Итак, Киевская Русь к 987 году окончательно вышла из затяжного десятилетнего кризиса. Византия же не только в этом кризисе оставалась – она находилась в его эпицентре. И в лице императоров Василия и Константина она вынуждена была просить о помощи. Прибытие византийских послов, о которых Лев Диакон или Михаил Псел не упоминают, поскольку в их восприятии это было связано с недопустимым унижением достоинства империи, а для Нестора – несущественно в пространстве его концепции, состоялось на стыке весны и лета 987 года. К этому времени Владимир Святославич смог укрепиться во власти, избавиться от опеки окраин и обрести авторитет – он с максимальной пользой и эффективностью для себя и для страны использовал те годы, которые Василий II, его византийский коллега, растратил в интригах и попытках удовлетворения своего тщеславия. Элита Киевской Руси видела в своем великом князе безусловного лидера. Обратим внимание: Владимир Святославич добился этого не террором, не сталкиванием друг с другом противоборствующих сторон, не раскрепощая страсти в надежде играть на человеческих пороках! Он добился этого рассудочной осторожностью, выявлением целесообразностей для всех уделов и сословий, нахождением баланса интересов и созданием ощущения защищенности и уверенности, что завтрашний день будет не хуже нынешнего.
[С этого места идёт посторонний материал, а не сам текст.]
-- ==== Sys2Proof/Machine/Ops.lean ====
section
/-! DEFINITION. The shared operations: the pseudocode primitives of 00_scope.md 6.2 and how a sequence of them is
performed and cut, `enterUpdateMode` (R110), taking a reset (R151) and the boot-mode check (R113). -/

namespace Sys2Proof.Machine

namespace State

/-- `emit E` (R5). -/
def emit (e : OutEvent) (s : State) : State := { s with trace := s.trace ++ [e] }

/-- `MODE <- m`. -/
def setMode (m : Mode) (s : State) : State := { s with mode := m }

/-- `PHASE <- p`. -/
def setPhase (p : Phase) (s : State) : State := { s with phase := p }

/-- `MemRead(SENTINEL_ADDR, 4)`: the whole word, without a side effect on it (R30, R34). -/
def readSent (s : State) : State := s.emit (.memRead Config.SENTINEL_ADDR 4 s.sent)

/-- `MemWrite(SENTINEL_ADDR, 4, v)`: the whole word, in the cell when the event is done (R30, R33, R40). -/
def writeSent (v : Word) (s : State) : State :=
  { s with sent := v, trace := s.trace ++ [.memWrite Config.SENTINEL_ADDR 4 v] }

end State

/-- One line of a rule's pseudocode. -/
inductive Action
  | emit (e : OutEvent)
  | readSent
  | writeSent (v : Word)
  | setMode (m : Mode)
  | setPhase (p : Phase)
  deriving DecidableEq, Repr

/-- Whether a line is an event across the boundary (R4); an assignment is none. -/
def Action.isEvent : Action → Bool
  | .emit _ => true
  | .readSent => true
  | .writeSent _ => true
  | .setMode _ => false
  | .setPhase _ => false

/-- What one line does. -/
def doAction : Action → State → State
  | .emit e, s => s.emit e
  | .readSent, s => s.readSent
  | .writeSent v, s => s.writeSent v
  | .setMode m, s => s.setMode m
  | .setPhase p, s => s.setPhase p

/-- The lines in order, each complete before the next begins (R5, R39). -/
def perform : List Action → State → State
  | [], s => s
  | a :: as, s => perform as (doAction a s)

/-- What is left of a sequence that a reset cuts after `n` events (R133): the lines before event `n + 1`. An
assignment goes with the event before it. DEDUCED (log entry 2), safe. -/
def cutAfter : Nat → List Action → List Action
  | _, [] => []
  | n, a :: as =>
    match a.isEvent, n with
    | false, n => a :: cutAfter n as
    | true, 0 => []
    | true, n + 1 => a :: cutAfter n as

/-- `enterUpdateMode()` (R110): notice, sentinel write, reset request, halt. -/
def enterUpdateMode : List Action :=
  [.emit .txUpdateNotice, .writeSent Config.MAGIC, .emit .resetRequest, .setPhase .awaitReset]

/-- `boot(kind)` (R113), which depends on `kind` only through the content `v` of SENT. -/
def bootScript (v : Word) : List Action :=
  .readSent ::
    (if v = Config.MAGIC then [.writeSent 0, .emit .chainLoad, .setPhase .updateMode]
     else [.emit .startupInit, .setPhase .running])

/-- The bytes kept for after a reset, put where the block will see them: behind the resets that cut the boot
sequences to come (R158; log entry 8). -/
def deliverLater (bs : List Byte) : List Input → List Input
  | .resetDuring n k :: rest => .resetDuring n k :: deliverLater bs rest
  | rest => bs.map .rx ++ rest

/-- The bytes the Serial Link delivers after a reset: none if none waited, else a free value (R158). -/
def deliveredAfterReset (n : Nat) (unread : List Byte) : List Byte :=
  if unread = [] then [] else Config.linkDelivers n unread

/-- SENT after `Reset(kind)` (R151): drawn if power was lost, or if the reset ends UpdateMode and the instance does
not assume that the update image preserves the cell (R25); else unchanged (R21). -/
def sentAfterReset (kind : ResetKind) (s : State) : Word :=
  if kind = .powerOn then Config.drawnWord s.draws
  else if s.phase = .updateMode ∧ Config.UPDATE_IMAGE_PRESERVES_SENTINEL = false then Config.drawnWord s.draws
  else s.sent

/-- Taking `Reset(kind)` (R151, R134): nothing is saved, MODE returns to `Idle`, PHASE to `BootCheck`, SENT is kept or
drawn. The boot sequence follows in the next step. There is no return (R135). -/
def takeReset (kind : ResetKind) (s : State) : State :=
  { s with
    mode := .idle
    phase := .bootCheck
    sent := sentAfterReset kind s
    inputs := deliverLater (deliveredAfterReset s.draws s.unread) s.inputs
    unread := []
    draws := s.draws + 1 }

/-- The reset, if any, that cuts the reaction in progress: its place, its kind and the inputs behind it. -/
def cutting : List Input → Option (Nat × ResetKind × List Input)
  | .resetDuring n k :: rest => some (n, k, rest)
  | _ => none

/-- A sequence that a reset cuts after `n` events: what it had done stands, the rest is abandoned, and the reset is
taken (R133, R134). -/
def performCut (n : Nat) (kind : ResetKind) (script : List Action) (s : State) : State :=
  takeReset kind (perform (cutAfter n script) s)

/-- The bytes an output event hands to the Serial Link (R36). -/
def serialBytes : OutEvent → List Byte
  | .txVersionLine => Config.VERSION_LINE
  | .txUpdateNotice => Config.UPDATE_NOTICE
  | .drvDisable _ => []
  | .drvEnable _ => []
  | .drvSetDirection _ _ => []
  | .drvSetMagnitude _ _ => []
  | .memRead _ _ _ => []
  | .memWrite _ _ _ => []
  | .resetRequest => []
  | .chainLoad => []
  | .startupInit => []

end Sys2Proof.Machine
end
На примере усмирения мятежных радимичей видно, что Владимир Святославич благоразумно держался в стороне от тех случаев, когда невозможно было избежать, хоть и умеренных, репрессий. На примере волынян становится понятно, что князь отнюдь не склонен акцентировать концепцию завоевания «ради умножения славы и величия», выдвигая на первый план концепцию «защиты традиций», выступая гарантом такой защиты. Можно сказать, что имея, в сравнении с Василием II, куда менее благоприятные исходные позиции (вчерашний изгой, робичич, правитель в дальнем окраинном уделе с нехорошей репутацией, полное отсутствие поддержки в киевской элите), Владимир Святославич добился такого политического качества, о каком византийскому императору оставалось только мечтать.
Из содержания несторовой летописи очевиден стиль Владимира Святославича во внутренней политике и, в том числе, в вопросе «выбора веры». Он ничего не декларирует, не требует и ни на чем не настаивает. Он ставит вопросы, вызывает к беседе, провоцирует к мысли, не раскрывая до времени своих позиций, он косвенными мерами подталкивает всех в нужном направлении. Он, как опытный садовник, ждет, когда плод созреет, ждет, когда посеянные зерна дадут всходы и когда не он, а кто-то, выражая общее мнение, произнесет: «Если бы плох был закон греческий, то не приняла бы его бабка твоя Ольга, а была она мудрейшей из всех людей». И выходит так, что, принимая «греческий закон» (т. е. православие), князь Владимир Святославич становится продолжателем ее дела и, кстати, через это окончательно обретает легитимацию в общем мнении. И принятие «греческого закона» (т. е. православия) осуществляется не через силу, не через террор, а как бы по общему мнению, так что остается только задать вопрос: «Где примем крещение?». Потому, что вопрос о том, «примем» или «не примем», отпадает сам собой.
Византийские послы прибыли – о чем, конечно, менее всего подозревали – именно тогда, когда вопрос о крещении Руси созрел и осталось только вслух произнести решение. И поскольку столь же сам собою решился вопрос о том, чтобы принимать именно восточную ипостась христианства, то византийским послам отказать было невозможно. Однако, это вовсе не означает, что в тот момент Владимир Святославич перестал быть политиком, тем более таким, который продолжает дело своей бабки.